-- ==== Sys2Proof/Certificates/Slice0/Obligations.lean ====
section
/-! DEFINITION. Sys2Proof/Certificates/Slice0/Obligations.lean: the statements for the provers. Does, DoesMem, Live, Accepts,
answered, Row and Calm are those of Sys2Proof/Safety.lean; the clauses Effect.X those of Sys2Proof/Effects. -/

open Sys2Proof Sys2Proof.Machine

/-- In an age unit an arbiter grants nothing exactly when none of its heads is eligible; what it grants is an eligible head, and every other eligible head of it has a lower class, or in the same class a lower key, or with the same key a higher master ID. Panicking heads are the highest class, heads of age 4,095 the next; no age goes beyond that. -/
def Obligations.HubGrantsTheHighestHead : Prop :=
  ∀ (c : Core) (ch : Nat),
    (c.hubChoice ch = none ↔ ∀ x ∈ c.hubHeads ch, c.hubEligible x = false) ∧
    (∀ r : HubReq, c.hubChoice ch = some r → r ∈ c.hubHeads ch ∧ c.hubEligible r = true ∧
      ∀ x ∈ c.hubHeads ch, c.hubEligible x = true → x.master ≠ r.master →
        c.hubClass x < c.hubClass r ∨ (c.hubClass x = c.hubClass r ∧
          (c.hubKey x < c.hubKey r ∨ (c.hubKey x = c.hubKey r ∧ r.master < x.master)))) ∧
    (∀ r : HubReq, c.hubAge r ≤ 4095 ∧ (c.hubClass r = 2 ↔ c.masterPanics r.master = true) ∧
      (c.hubClass r = 1 ↔ c.masterPanics r.master = false ∧ c.hubAge r = 4095))

/-- A read of BAR0 or BAR4 of any size and offset is answered by one completion of that many bytes, not poisoned; beyond it only the read of the low half of GLB_TIME changes anything, namely the latch of the time and of the position (and the count of free values moves on). The identity register reads 0x8160_01B2. -/
def Obligations.HostReadsAreAnswered : Prop :=
  (∀ c : Core, barRead 0 0 4 c = c.emit (.completion 0 0 [0xB2#8, 0x01#8, 0x60#8, 0x81#8] false)) ∧
  (∀ (c : Core) (bar off size : Nat), bar = 0 ∨ bar = 4 → ∃ (l : List Byte) (n : Nat), l.length = size ∧
    barRead bar off size c =
      ({ (if bar = 0 ∧ off = 8 ∧ (size = 4 ∨ size = 8) then glbLatch c else c) with fresh := n } : Core).emit
        (.completion bar off l false)) ∧
  (∀ c : Core, (glbLatch c).pcie.timeHi = c.now / 2 ^ 32 % 2 ^ 32 ∧ (glbLatch c).pcie.pos = c.stampPos ∧
    (glbLatch c).objs = c.objs ∧ (glbLatch c).rings = c.rings ∧ (glbLatch c).dmas = c.dmas)

/-- With its conditions met, each position command ends in the machine that its rule gives. One clause of Sys2Proof/Effects for each command. -/
def Obligations.PositionCommandsComplete : Prop :=
  Effect.EncEdge ∧ Effect.EncUnreliable ∧ Effect.EncIndex ∧ Effect.SposRequest ∧ Effect.SposWord ∧
    Effect.SposWordTimeout ∧ Effect.SposLost ∧ Effect.PassOverrun ∧ Effect.CompareTarget ∧ Effect.CmpPulse ∧
    Effect.CmpPulseEnd ∧ Effect.CmpCapture ∧ Effect.EncRawPulse

/-- With its conditions met, each command of a line clock synthesiser ends in the machine that its rule gives. One clause of Sys2Proof/Effects for each command. -/
def Obligations.ClockCommandsComplete : Prop :=
  Effect.LcTrackExit ∧ Effect.LcStill ∧ Effect.LcUnlock ∧ Effect.LcRelock ∧ Effect.LcSettled

/-- An entry that the cursor of a list has reached executes, with the effect of its action, and the list goes on. One clause of Sys2Proof/Effects for each command. -/
def Obligations.CueActionsExecute : Prop :=
  Effect.Nop ∧ Effect.ToneSwap ∧ Effect.Commit ∧ Effect.DevCommit ∧ Effect.LoopSample ∧ Effect.LoopBank ∧
    Effect.AdcTrigger ∧ Effect.Gpio ∧ Effect.Event ∧ Effect.ListArm ∧ Effect.RecastReq ∧ Effect.PageStart

/-- With its conditions met, the line boundary and each command of the image path and of firing ends in the machine that its rule gives. One clause of Sys2Proof/Effects for each command. -/
def Obligations.ImageCommandsComplete : Prop :=
  Effect.LineBoundary ∧ Effect.FireIssue ∧ Effect.FlaskReadDone ∧ Effect.ToneDrainEnd ∧ Effect.ToneCopyDone ∧
    Effect.NozResyncDone ∧ Effect.TblLoadDone ∧ Effect.SramScrubRead ∧ Effect.HeadTempStale

/-- With its conditions met, each event of a lane, or block that it receives, ends in the machine that its rule gives. One clause of Sys2Proof/Effects for each command. -/
def Obligations.LinkCommandsComplete : Prop :=
  Effect.Temp ∧ Effect.Nozzle ∧ Effect.Fault ∧ Effect.Status ∧ Effect.LineNak ∧ Effect.CtrlAck ∧ Effect.EchoRsp ∧
    Effect.Train ∧ Effect.KlInvalidBlock ∧ Effect.KlLockLoss ∧ Effect.KlSilence ∧ Effect.KlBlockLock ∧
    Effect.KlStageTimer ∧ Effect.LaneTrainStart ∧ Effect.KlTrainTimeout ∧ Effect.KlRetryTimer ∧ Effect.KlSyncDue ∧
    Effect.KeepaliveDue ∧ Effect.LineFrameOpen ∧ Effect.KlCtrlTimeout ∧ Effect.EchoReqDue ∧ Effect.LineFrameComplete

/-- With its conditions met, each event of the scan, of its pages and of the stations ends in the machine that its rule gives. One clause of Sys2Proof/Effects for each command. -/
def Obligations.BeamCommandsComplete : Prop :=
  Effect.ScanPulse ∧ Effect.ScanMiss ∧ Effect.ScanLost ∧ Effect.ScanSpinupDone ∧ Effect.ScanAcquired ∧
    Effect.ScanAcqTimeout ∧ Effect.ScanLostRetry ∧ Effect.SweepCommit ∧ Effect.ScanPagePhase2 ∧ Effect.ScanSplit ∧
    Effect.SltDone ∧ Effect.ApcSample ∧ Effect.StationFinished ∧ Effect.PageSpoiledReport

/-- With its conditions met, each command of the job intake, of Sprue and of the compressors ends in the machine that its rule gives. One clause of Sys2Proof/Effects for each command. -/
def Obligations.JobCommandsComplete : Prop :=
  Effect.JobDescriptor ∧ Effect.BandDescriptor ∧ Effect.StopDescriptor ∧ Effect.BandFetchStart ∧ Effect.BandFetched ∧
    Effect.SprueBandStart ∧ Effect.SprueLine ∧ Effect.CodecJobStart ∧ Effect.CodecJobDone

/-- With its conditions met, each event of Recast ends in the machine that its rule gives. One clause of Sys2Proof/Effects for each command. -/
def Obligations.RecastCommandsComplete : Prop :=
  Effect.HeldStop ∧ Effect.RecastBackup ∧ Effect.RecastWait ∧ Effect.RecastApproach ∧ Effect.RecastDecide ∧
    Effect.ChannelResume ∧ Effect.RecastOverrun ∧ Effect.RecastHoldTimeout ∧ Effect.RecastPassLimit

/-- With its conditions met, each event of the memory hub ends in the machine that its rule gives. One clause of Sys2Proof/Effects for each command. -/
def Obligations.HubCommandsComplete : Prop :=
  Effect.DramTraining ∧ Effect.DramTrainDone ∧ Effect.DramFillDone ∧ Effect.DramReadReturn ∧
    Effect.PartialWriteMerge ∧ Effect.ScrubRead ∧ Effect.RefreshDue ∧ Effect.DramTempPoll ∧ Effect.ZqCal ∧
    Effect.DqsOscRead ∧ Effect.SrEntry ∧ Effect.SrExit

/-- With its conditions met, each command of the host interface ends in the machine that its rule gives. One clause of Sys2Proof/Effects for each command. -/
def Obligations.HostCommandsComplete : Prop :=
  Effect.PerstNAssert ∧ Effect.FunctionLevelReset ∧ Effect.PcieLinkDown ∧ Effect.PcieAer ∧ Effect.Bar0Write ∧
    Effect.GlbTimeRead ∧ Effect.Bar2Read ∧ Effect.Bar2Write ∧ Effect.MbxSubmit ∧ Effect.MbxRspAck ∧
    Effect.RingEnable ∧ Effect.RingDisable ∧ Effect.RingDb ∧ Effect.RingEntryRead ∧ Effect.RingInterruptDue ∧
    Effect.MsixUnmask ∧ Effect.PcieLinkUp

/-- With its conditions met, each command of a DMA channel ends in the machine that its rule gives. One clause of Sys2Proof/Effects for each command. -/
def Obligations.DmaCommandsComplete : Prop :=
  Effect.DmaStart ∧ Effect.DmaStop ∧ Effect.DmaReset ∧ Effect.DmaHeadWrite ∧ Effect.DmaKick ∧ Effect.DmaDescFetched ∧
    Effect.DmaLinkReread ∧ Effect.DmaHalfPoint ∧ Effect.DmaDescDone ∧ Effect.DmaStopped ∧ Effect.DmaError

/-- With its conditions met, each command of a WOP transport ends in the machine that its rule gives. One clause of Sys2Proof/Effects for each command. -/
def Obligations.TransportCommandsComplete : Prop :=
  Effect.WopRequest ∧ Effect.UdpDatagram ∧ Effect.ReassemblyTimeout ∧ Effect.ArpRequest ∧ Effect.IcmpEcho ∧
    Effect.CanFrame ∧ Effect.SegTimeout ∧ Effect.CanBusOff ∧ Effect.EthLinkChange

/-- A write that passes every check is audited, takes effect by the access right of its object and is answered OK; the events of the object server end in the machine that their rules give. One clause of Sys2Proof/Effects for each command. -/
def Obligations.DictionaryCommandsComplete : Prop :=
  Effect.ObjectWrite ∧ Effect.StagedWrite ∧ Effect.CueEntryWrite ∧ Effect.FwImageWrite ∧ Effect.PdSwitchDone ∧
    Effect.LockLeaseExpiry ∧ Effect.OpEnd ∧ Effect.OpTimeout

/-- With its conditions met, each event of the Loop Engine and of the analog inputs ends in the machine that its rule gives. One clause of Sys2Proof/Effects for each command. -/
def Obligations.LoopCommandsComplete : Prop :=
  Effect.LoopPeriodTrigger ∧ Effect.LoopSampleRun ∧ Effect.LoopDeadlineMiss ∧ Effect.LoopToneWrite ∧
    Effect.LoopToneWriteDone ∧ Effect.LoopPendingWrite ∧ Effect.AinSeqPeriod ∧ Effect.AinSeqDone ∧
    Effect.AinScanConversion

/-- With its conditions met, each command of PTP and of the alignment ends in the machine that its rule gives. One clause of Sys2Proof/Effects for each command. -/
def Obligations.TimeCommandsComplete : Prop :=
  Effect.PtpSyncRx ∧ Effect.PtpFollowUpRx ∧ Effect.PtpDelayRespRx ∧ Effect.PtpDelayReqRx ∧ Effect.PtpAnnounceRx ∧
    Effect.PtpSyncTx ∧ Effect.PtpDelayReqTx ∧ Effect.PtpAnnounceTx ∧ Effect.PtpAnnounceTimeout ∧
    Effect.TimeValidHold ∧ Effect.TimeSnap ∧ Effect.TimeSnapLost ∧ Effect.AlignAcquire ∧ Effect.AlignLocked ∧
    Effect.AlignCorrection ∧ Effect.AlignRefLost ∧ Effect.AlignCoastLimit

/-- With its conditions met, each event of the Quadrille ends in the machine that its rule gives. One clause of Sys2Proof/Effects for each command. -/
def Obligations.QuadrilleCommandsComplete : Prop :=
  Effect.QdRecastReq ∧ Effect.QdRecastGo ∧ Effect.QdLineFall ∧ Effect.QdRecord ∧ Effect.QdRepeat ∧ Effect.QdLineRise ∧
    Effect.QdStepTimeout

/-- With its conditions met, each event of the fault collector ends in the machine that its rule gives. One clause of Sys2Proof/Effects for each command. -/
def Obligations.FaultCommandsComplete : Prop :=
  Effect.FaultConditionEnd ∧ Effect.ScopeRecover ∧ Effect.BusError ∧ Effect.SupSramUe ∧ Effect.SupWatchdog ∧
    Effect.DieHot ∧ Effect.DieCrit ∧ Effect.VaonLow

/-- With its conditions met, each event of the rail sequencer and of the rail log ends in the machine that its rule gives. One clause of Sys2Proof/Effects for each command. -/
def Obligations.RailCommandsComplete : Prop :=
  Effect.RailGood ∧ Effect.RailDischarged ∧ Effect.RailOnDelay ∧ Effect.RailSettleDone ∧ Effect.RailOnTimeout ∧
    Effect.RailOffTimeout ∧ Effect.RailLost ∧ Effect.RailLogProgramDone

# WHAT IS BEING ASKED:
Go through the entries and return each line where the word "master" occurs.

# COMPLETED EXERCISE:
/-- In an age unit an arbiter grants nothing exactly when none of its heads is eligible; what it grants is an eligible head, and every other eligible head of it has a lower class, or in the same class a lower key, or with the same key a higher master ID. Panicking heads are the highest class, heads of age 4,095 the next; no age goes beyond that. -/
      ∀ x ∈ c.hubHeads ch, c.hubEligible x = true → x.master ≠ r.master →
          (c.hubKey x < c.hubKey r ∨ (c.hubKey x = c.hubKey r ∧ r.master < x.master)))) ∧
    (∀ r : HubReq, c.hubAge r ≤ 4095 ∧ (c.hubClass r = 2 ↔ c.masterPanics r.master = true) ∧
      (c.hubClass r = 1 ↔ c.masterPanics r.master = false ∧ c.hubAge r = 4095))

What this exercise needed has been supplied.